If you look at line 173
in RL_application_env.py
I'm setting the action_space to the "maximum_dimension" of 30.
Then at line 178
, I call self.check_activity()
that actually resizes the action_space to the correct dimension.
At last self.check_activity()
is recalled each time that the GUI changes.
Thanks for your reply. I konw the ACTION_SPACE is changed with the GUI changes. But the size of prediction of SAC model didn't changed with action_space resizes in self.check_activity(). In my test, the SAC model is initialized with the ACTION_SPACE = 4 ( line 178 self.check_activity() ). Then self.check_activity() is recalled each time that the GUI changes than change the ACTION_SPACE in RL_application_env, but it don't change the ACTION_SPACE in SAC model. The prediction of the model is fixed to ACTION_SPACE = 4 in initialization.

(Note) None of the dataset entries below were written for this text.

/-! The operand block (R324 to R328, Tables 06-3 to 06-7). -/

abbrev svOp (b : List Byte) : Nat := leAt b 5 1
abbrev svMethod (b : List Byte) : Nat := leAt b 6 1
abbrev svFlags (b : List Byte) : Nat := leAt b 7 1
abbrev svSparse (b : List Byte) : Bool := bit (svFlags b) 0
abbrev svJacobi (b : List Byte) : Bool := bit (svFlags b) 1
abbrev svWarm (b : List Byte) : Bool := bit (svFlags b) 2
abbrev svSpaces (b : List Byte) : Nat := leAt b 8 2
abbrev svMatSpace (b : List Byte) : Nat := fld (svSpaces b) 1 0
abbrev svVecSpace (b : List Byte) : Nat := fld (svSpaces b) 3 2
abbrev svResSpace (b : List Byte) : Nat := fld (svSpaces b) 5 4
abbrev svN (b : List Byte) : Nat := leAt b 0x0C 4
abbrev svM (b : List Byte) : Nat := leAt b 0x10 4
abbrev svRestart (b : List Byte) : Nat := leAt b 0x14 1
abbrev svTopK (b : List Byte) : Nat := leAt b 0x15 1
abbrev svScoreFmt (b : List Byte) : Nat := leAt b 0x16 1
abbrev svMaxIters (b : List Byte) : Nat := leAt b 0x18 4
abbrev svInnerMax (b : List Byte) : Nat := leAt b 0x1C 4
abbrev svTol (b : List Byte) : Nat := leAt b 0x20 8
abbrev svParam (b : List Byte) : Nat := leAt b 0x28 4
abbrev svAddr (b : List Byte) (i : Nat) : Nat := leAt b (0x30 + 8 * i) 8
abbrev svResult (b : List Byte) : Nat := leAt b 0x60 8
abbrev svResultBytes (b : List Byte) : Nat := leAt b 0x68 4

/-- Bytes of a score (SCORE_FMT). -/
def scoreBytes (b : List Byte) : Nat := if svScoreFmt b = 1 then 2 else 4

/-- The matrix arrays that a command uses, with their padding, which are what R327 and R322 take (R325, Table 06-5). -/
def svMats (b : List Byte) : List Area :=
  let n := svN b
  let mat := fun (i len : Nat) => { space := svMatSpace b, addr := svAddr b i, len := len : Area }
  if svOp b = 1 then
    if svSparse b then [mat 0 (pad64 (4 * (n + 1))), mat 3 (pad64 (4 * svM b)), mat 4 (pad64 (4 * svM b))]
    else [mat 0 (n * pad64 (4 * n))]
  else if svOp b = 2 then [mat 0 (n * pad64 (scoreBytes b * svM b))]
  else [mat 0 (sumOf (fun i => pad64 (4 * (n - i))) (List.range n))]

/-- The vectors that a command uses, with their padding. -/
def svVecs (b : List Byte) : List Area :=
  let n := svN b
  let vec := fun (i len : Nat) => { space := svVecSpace b, addr := svAddr b i, len := pad64 len : Area }
  let warm := fun (len : Nat) => if svWarm b then [vec 2 len] else []
  if svOp b = 1 then vec 1 (8 * n) :: warm (8 * n)
  else if svOp b = 2 then vec 1 (4 * svM b) :: warm (4 * svM b)
  else [vec 1 (4 * n)] ++ warm (4 * n) ++ [vec 3 (4 * n), vec 4 (4 * n)]

/-- All operand arrays. -/
def svArrays (b : List Byte) : List Area := svMats b ++ svVecs b

/-- The rows of a dense matrix, of scores or of an upper triangle, without the padding, which is not read (R325). -/
def svRows (b : List Byte) : List Area :=
  let n := svN b
  let row := fun (off len : Nat) => { space := svMatSpace b, addr := svAddr b 0 + off, len := len : Area }
  if svOp b = 1 then if svSparse b then [] else (List.range n).map (fun i => row (i * pad64 (4 * n)) (4 * n))
  else if svOp b = 2 then (List.range n).map (fun i => row (i * pad64 (scoreBytes b * svM b)) (scoreBytes b * svM b))
  else (List.range n).map (fun i => row (sumOf (fun k => pad64 (4 * (n - k))) (List.range i)) (4 * (n - i)))

/-- A vector of a command without its padding: which array, and its length in bytes. -/
def svVec (b : List Byte) (i len : Nat) : Area := { space := svVecSpace b, addr := svAddr b i, len := len }

/-- The vectors that a command reads, without their padding. -/
def svVecReads (b : List Byte) : List Area :=
  let n := svN b
  let warm := fun (len : Nat) => if svWarm b then [svVec b 2 len] else []
  if svOp b = 1 then svVec b 1 (8 * n) :: warm (8 * n)
  else if svOp b = 2 then svVec b 1 (4 * svM b) :: warm (4 * svM b)
  else [svVec b 1 (4 * n)] ++ warm (4 * n) ++ [svVec b 3 (4 * n), svVec b 4 (4 * n)]

/-- What a command fetches into solver SRAM before iterate 0, and the arrays of a sparse matrix, read at every product and
residual (R336). -/
def svFetched (b : List Byte) : List Area := svRows b ++ svVecReads b
def svSparseReads (b : List Byte) : List Area :=
  [{ space := spHbm, addr := svAddr b 0, len := 4 * (svN b + 1) }, { space := spHbm, addr := svAddr b 3, len := 4 * svM b },
   { space := spHbm, addr := svAddr b 4, len := 4 * svM b }]

/-- The required size (Table 06-9). -/
def svRequired (b : List Byte) : Nat :=
  let n := svN b
  if svOp b = 1 then 128 + pad64 (8 * n)
  else if svOp b = 2 then 128 + pad64 (16 * n) + 2 * pad64 (4 * svM b)
  else 128 + pad64 (4 * n)

abbrev badSolve (r : Nat) : Bad := { status := St.SOLVE_INVALID, reason := r, ext := 0 }

/-- Step 1 of R327. -/
def State.svBlockChecks (s : State) (region : Nat) (b : List Byte) : List (Bool × Bad) :=
  let op := svOp b
  let n := svN b
  let gm := op == 1 && svMethod b == 1
  let asg := op == 2
  let lin := op == 1
  let arr := svArrays b
  let tol := f64.dec (svTol b)
  let par := f32.dec (svParam b)
  [(leAt b 0 4 != 0x564C4F53, badSolve 1), (leAt b 4 1 != 1, badSolve 2), (leAt b 0x7C 4 != crc32c (b.take 0x7C), badSolve 3),
   (op == 0 || decide (3 < op), badSolve 4),
   ((lin && decide (1 < svMethod b)) || (!lin && svMethod b != 0), badSolve 5),
   (!lin && fld (svFlags b) 1 0 != 0, badSolve 5), (fld (svFlags b) 7 3 != 0, badRsvd),
   (svMatSpace b == 3 || svVecSpace b == 3 || svResSpace b == 3, badSolve 7),
   (lin && svSparse b && svMatSpace b != spHbm, badSolve 7), (fld (svSpaces b) 15 6 != 0, badRsvd), (leAt b 0x0A 2 != 0, badRsvd),
   (decide ((if lin then (if svSparse b then 65536 else 3072) else if asg then 16384 else 4096) < n), badSolve 6),
   (lin && svSparse b && decide (268435456 < svM b), badSolve 6),
   (asg && (svM b == 0 || decide (1024 < svM b) || decide (33554432 < n * svM b * scoreBytes b)), badSolve 6),
   (!asg && !(lin && svSparse b) && svM b != 0, badRsvd),
   (gm && (svRestart b == 0 || decide (64 < svRestart b)), badSolve 6), (!gm && svRestart b != 0, badRsvd),
   (asg && (svTopK b == 0 || decide (8 < svTopK b) || decide (svM b < svTopK b)), badSolve 6), (!asg && svTopK b != 0, badRsvd),
   (if asg then decide (1 < svScoreFmt b) else svScoreFmt b != 0, badRsvd), (leAt b 0x17 1 != 0, badRsvd),
   (!lin && svInnerMax b != 0, badRsvd),
   (!tol.isFinite || tol.lt (.fin false 0 0), badSolve 0x0D),
   (!par.isFinite || par.lt (.fin false 0 0) || (asg && par.eqv (.fin false 0 0)), badSolve 0x0D),
   (leAt b 0x2C 4 != 0, badRsvd),
   (arr.any (fun a => s.areaBadAt region a), badSolve 7),
   (s.areaBadAt region { space := svResSpace b, addr := svResult b, len := svResultBytes b }, badSolve 7),
   (decide (svResultBytes b < svRequired b), badSolve 9), (leAt b 0x6C 4 != 0, badRsvd), (leAt b 0x78 4 != 0, badRsvd)]

/-- Step 2 of R327. -/
def svOverlap (b : List Byte) : Bool :=
  (svArrays b).any (fun a => a.meets { space := svResSpace b, addr := svResult b, len := svResultBytes b })

/-- The block's MAGIC, VERSION and CRC hold (R212). -/
def svGenuine (b : List Byte) : Bool := leAt b 0 4 == 0x564C4F53 && leAt b 4 1 == 1 && leAt b 0x7C 4 == crc32c (b.take 0x7C)

/-! First-result time (R321, R322, Table 06-2). -/

/-- C_rep. -/
def svRepair (b : List Byte) : Nat := ceilDiv (svN b * svM b) 2048 + svN b + 64

/-- Terms of a product with A. -/
def svTerms (b : List Byte) : Nat := if svSparse b then svM b else svN b * svN b

/-- Cycles of a residual of LINSOLVE and of a product with A in an inner solve (Table 06-2). -/
def svResidual (b : List Byte) : Nat := ceilDiv (svTerms b) 128 + 64
def svProduct (b : List Byte) : Nat := ceilDiv (svTerms b) 2048 + 64
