/-- The boundary work of a run on one chip, or of the coordinator's boundary 0 of a split window run (R193). A stop that was
asked for once the sweep had ended in every tun lets the boundary finish with its exchange (R162, R219; log 140). -/
def State.boundaryWork (s : State) (r : Run) (c : Command) (g : Grist) (k : Nat) (es : List Int) : State :=
  let visit := r.x3
  let cap := { r with energies := es }.capture es k (fun i => r.bits.getD i 0)
  let best := match cap.1.best with | some b => (b.1, b.2.2.2.1) | none => (0, 0)
  let cause := stopTest r.block g.offset k best.1 best.2
  let r2 := if cause = 0 then cap.1.exchange es k visit else cap.1
  let s := (s.updRun r.cmd (fun _ => r2)).countBoundary r r2 cap.2
  let s := if cap.2 then (if g.mode = 3 then s.storeBest r2 c g.n else s.copyBest r) else s
  let s := if k = 0 then s else s.noteSweep r
  if cause ≠ 0 then
    let s := match r.span with
      | some sp => s.sendRun sp 7 0xFF k (decideHead sp 0 cause 0 ++ r2.rungBytes)
      | none => s
    s.finishRun r2 St.OK cause true false
  else match r2.stopAsked with
    | some st => s.finishRun r2 st (stopCauseOf st) true false
    | none =>
      match r.span with
      | some sp =>
        let sp := { sp with idle := sp.chips.filter (fun x => !sp.lost.contains x) }
        State.grantAll c.region r.cmd 16 (s.updRun r.cmd (fun r => { r with phase := .waitGrant, span := some sp }))
      | none =>
        if g.mode ≠ 3 then s.updRun r.cmd (fun r => r.startSweep k s.gov.ccycles true)
        else match r2.visit with
          | none => s.updRun r.cmd (fun r => { r with phase := .switching, sweep := k, atGap := true })
          | some v =>
            if v.dwell ≤ v.swept + 1 then
              (s.storeStates r2 (some c.job) g.n).updRun r.cmd (fun r => { r with phase := .switching, sweep := k, atGap := true })
            else s.updRun r.cmd (fun r => { r with visit := some { v with swept := v.swept + 1 } }.startSweep k s.gov.ccycles true)

/-- SWEEP_BOUNDARY (R193): boundary 0, or the boundary at the end of a sweep. A leased visit has no boundary of its own:
its sweeps follow one another, and its end returns the window (R266). The boundaries of a split lattice run are its
rendezvous (R257). -/
def execSweepBoundary (run : Nat) (s : State) : Host.Outcome State Fault Refusal :=
  match s.run run with
  | none => .next s
  | some r =>
    match s.runCmd r, s.grist r.load with
    | some c, some g =>
      match r.boundaryDue g with
      | none => .next s
      | some k =>
        match s.markedTun r, r.span with
        | some t, _ => .next (s.tunReads t)
        | none, none =>
          let s := r.tuns.foldl State.tunReads s
          if k = 0 then
            if g.mode = 3 ∧ (s.arraysFaulty g ∨ s.arraysOutside c.region g) then .next (s.windowDefect r c g badMem)
            else .next (s.boundaryWork r c g 0 (s.initialEnergies r c g))
          else .next (s.boundaryWork r c g k r.energies)
        | none, some sp =>
          if sp.kind = 2 then .next s
          else match r.visit with
            | none =>
              if k ≠ 0 then .next s
              else if s.arraysFaulty g ∨ s.arraysOutside c.region g then .next (s.windowDefect r c g badMem)
              else .next (s.boundaryWork r c g 0 (s.initialEnergies r c g))
            | some v =>
              let s := s.noteSweep r
              if v.dwell ≤ v.swept + 1 then .next (s.visitDone r sp c g v)
              else .next (s.updRun run (fun r => { r with visit := some { v with swept := v.swept + 1 } }.startSweep (r.sweep + 1) s.gov.ccycles false))
    | _, _ => .next s

/-- PHX_GO (R160): the tun page's own generator computes R158 into PHX_OUT; a write of 0 does nothing. -/
def effectPhxGo (_p : Path) (tun : Nat) (v : Word) (s : State) : Host.Outcome State Fault Refusal :=
  if 128 ≤ tun ∨ bit v.toNat 0 = false then .next s
  else
    let a := fun (o : Nat) => s.rg (tunReg tun o)
    let key := s.rg64 (tunReg tun Reg.TUN_PHX_KEY_LO)
    let out := philox key (a Reg.TUN_PHX_CTR_0) (a (Reg.TUN_PHX_CTR_0 + 4)) (a (Reg.TUN_PHX_CTR_0 + 8)) (a (Reg.TUN_PHX_CTR_0 + 12))
    .next ((List.range 4).foldl (fun s i => s.wr (tunReg tun (Reg.TUN_PHX_OUT_0 + 4 * i)) (out.getD i 0)) s)

end Sys2Proof.Machine
end

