/-- One raised error is recorded on its page, takes its containment, and goes to the aggregator. -/
def State.recordOne (s : State) (e : RaisedError) : State :=
  let masked := s.errMasked e
  let lost := s.squall && decide (e.cls < 6)
  let s := match e.region with
    | some r => if e.cls = 4 ∧ r < 16 then s.wr Reg.ERRP_RG_FENCE (s.rg Reg.ERRP_RG_FENCE ||| (1 <<< r)) else s
    | none => s
  let s := if masked then s
    else if lost then s.bumpSat (pgReg e.page Reg.H_ERR_COUNT) 1
    else s.pageRecord e
  let s := { s with agg := { s.agg with recorded := s.agg.recorded ++ [{ err := e, masked := masked, full := !masked && !lost, time := s.time }] } }
  if e.cls = 6 then s.goFatal e.code else s

/-- The order of R1057 within a page: descending class, then ascending code; pages follow R1058. -/
def raisedBefore (a b : RaisedError) : Bool :=
  if a.cls ≠ b.cls then decide (b.cls < a.cls)
  else if a.page ≠ b.page then decide (a.page < b.page) else decide (a.code < b.code)

/-- Record every error that is raised. -/
def State.recordAll (s : State) : State :=
  let es := sortBy raisedBefore s.agg.raised
  es.foldl State.recordOne { s with agg := { s.agg with raised := [] } }

/-- ERROR_RECORD (R1024 to R1033, R1057): hardware may detect an error of its own, which is raised with its local response, and
every error raised by the end of the MCLK cycle is recorded then (State.recordStep). -/
def execErrorRecord (det : Option Detected) (s : State) : Host.Outcome State Fault Refusal :=
  let s := match det with
    | none => s
    | some d => s.detect d.page d.code (some (d.info % allOnes32)) d.region
  .next { s with agg := { s.agg with pagesDue := true } }

/-- The order of R1058 among the records of one MCLK cycle; earlier cycles come first. -/
def recordBefore (a b : PageRecord) : Bool := if a.time ≠ b.time then decide (a.time < b.time) else raisedBefore a.err b.err

/-- DEV_FIRST takes an error (R1034). -/
def State.devFirst (s : State) (r : PageRecord) : State :=
  let d := s.rg Reg.ERRP_DEV_FIRST
  if bit d 31 ∧ r.err.cls ≤ fld d 30 28 then s
  else ((s.wr Reg.ERRP_DEV_FIRST (errWord r.err + (r.err.page <<< 16))).wr Reg.ERRP_DEV_FIRST_INFO r.err.info).wr64
    Reg.ERRP_DEV_FIRST_TIME_LO r.time

/-- The next log entry takes an error (R1036, Table 20-5). -/
def State.logError (s : State) (r : PageRecord) : State :=
  let n := s.rf Reg.ERRP_LOG_HEAD 4 0
  let a := Reg.ERRP_LOG_0 + 16 * n
  let s := s.wr64 a r.time
  let s := s.wr (a + 8) (errWord r.err + (b2n (r.err.info == allOnes32) <<< 27) + (r.err.page <<< 16))
  let s := (s.wr (a + 12) r.err.info).wf Reg.ERRP_LOG_HEAD 4 0 (n + 1)
  if n = 31 then s.wf Reg.ERRP_LOG_HEAD 5 5 1 else s

/-- The times of counted errors that a test at TIME t still looks at (R1041). -/
def recentErrors (t : Nat) (ts : List Nat) : List Nat := ts.filter (fun x => decide (t < x + 1000000))

/-- The aggregator takes one record (R1033 to R1037, R1041, R1042). -/
def State.aggregate (s : State) (r : PageRecord) : State :=
  let s := if r.err.cls = 0 then s else s.bumpSat (Reg.ERRP_CNT_CORRECTED + 4 * (r.err.cls - 1)) 1
  if r.masked then s
  else
    let s := s.event 0x0F00 pgErrors
    let ts := r.time :: recentErrors r.time s.agg.counted
    let s := { s with agg := { s.agg with counted := ts } }
    if r.full = false then s.bumpSat Reg.ERRP_SQUALL_LOST 1
    else
      let open_ := match s.agg.frozenFrom with | some f => decide (r.time < f) | none => true
      let s := if open_ then (s.devFirst r).logError r else s
      if s.squall = false ∧ s.agg.squallEntry.isNone ∧ 64 ≤ ts.length then
        { s with agg := { s.agg with squallEntry := some r.time, squallTests := 1 } }
      else s

/-- The aggregator takes every record of the pages (R1034 to R1037, R1041, R1058). -/
def State.takeRecords (s : State) : State :=
  (sortBy recordBefore s.agg.recorded).foldl State.aggregate { s with agg := { s.agg with recorded := [] } }

/-- AGGREGATOR_RECORD (R1034 to R1037, R1041, R1058, R1063): the aggregator takes what the pages have recorded by the end of the MCLK cycle
(State.recordStep). Squall starts in the following cycle. -/
def execAggregatorRecord (s : State) : Host.Outcome State Fault Refusal := .next { s with agg := { s.agg with aggDue := true } }

/-- What an MCLK cycle records, once its clears have taken effect (R1057 to R1063). -/
def State.recordStep (s : State) : State :=
  let pages := s.agg.pagesDue
  let agg := s.agg.aggDue
  let s := { s with agg := { s.agg with pagesDue := false, aggDue := false } }
  let s := if pages then s.recordAll else s
  if agg then s.takeRecords else s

I didn't talk the init() in RL_application_env.py. The init() in SAC (from stable_baselines3 import SAC) will fixed with ACTION_SPACE = 4.
Yes, we can not change the dimension of the output of the ML model (i.e., the action space of the ML model), the library does not allow this kind of modification. I only use the resized dimension to check if the action generated by the ML model goes out of bound (a non-valid action) or if it is valid for the application.
So self.check_activity()(at line 178) will set the wrong action space for the ML model ? because it change the self.action_space = spaces.Box() to the action space of the initial GUI of app and ML model initialized with the changed action_space.
The ML model checks the dimension only at the beginning, and then it will never use the action_space
variable anymore. This means that the output of the ML model is always in the range 0:30
.
But if you have 3 buttons in Activity Something.Main
, it is not useful to generate a value greater than 2 (i.e., 0, 1, 2).
So I'm just using the action_space
variable to save the actual action space dimension.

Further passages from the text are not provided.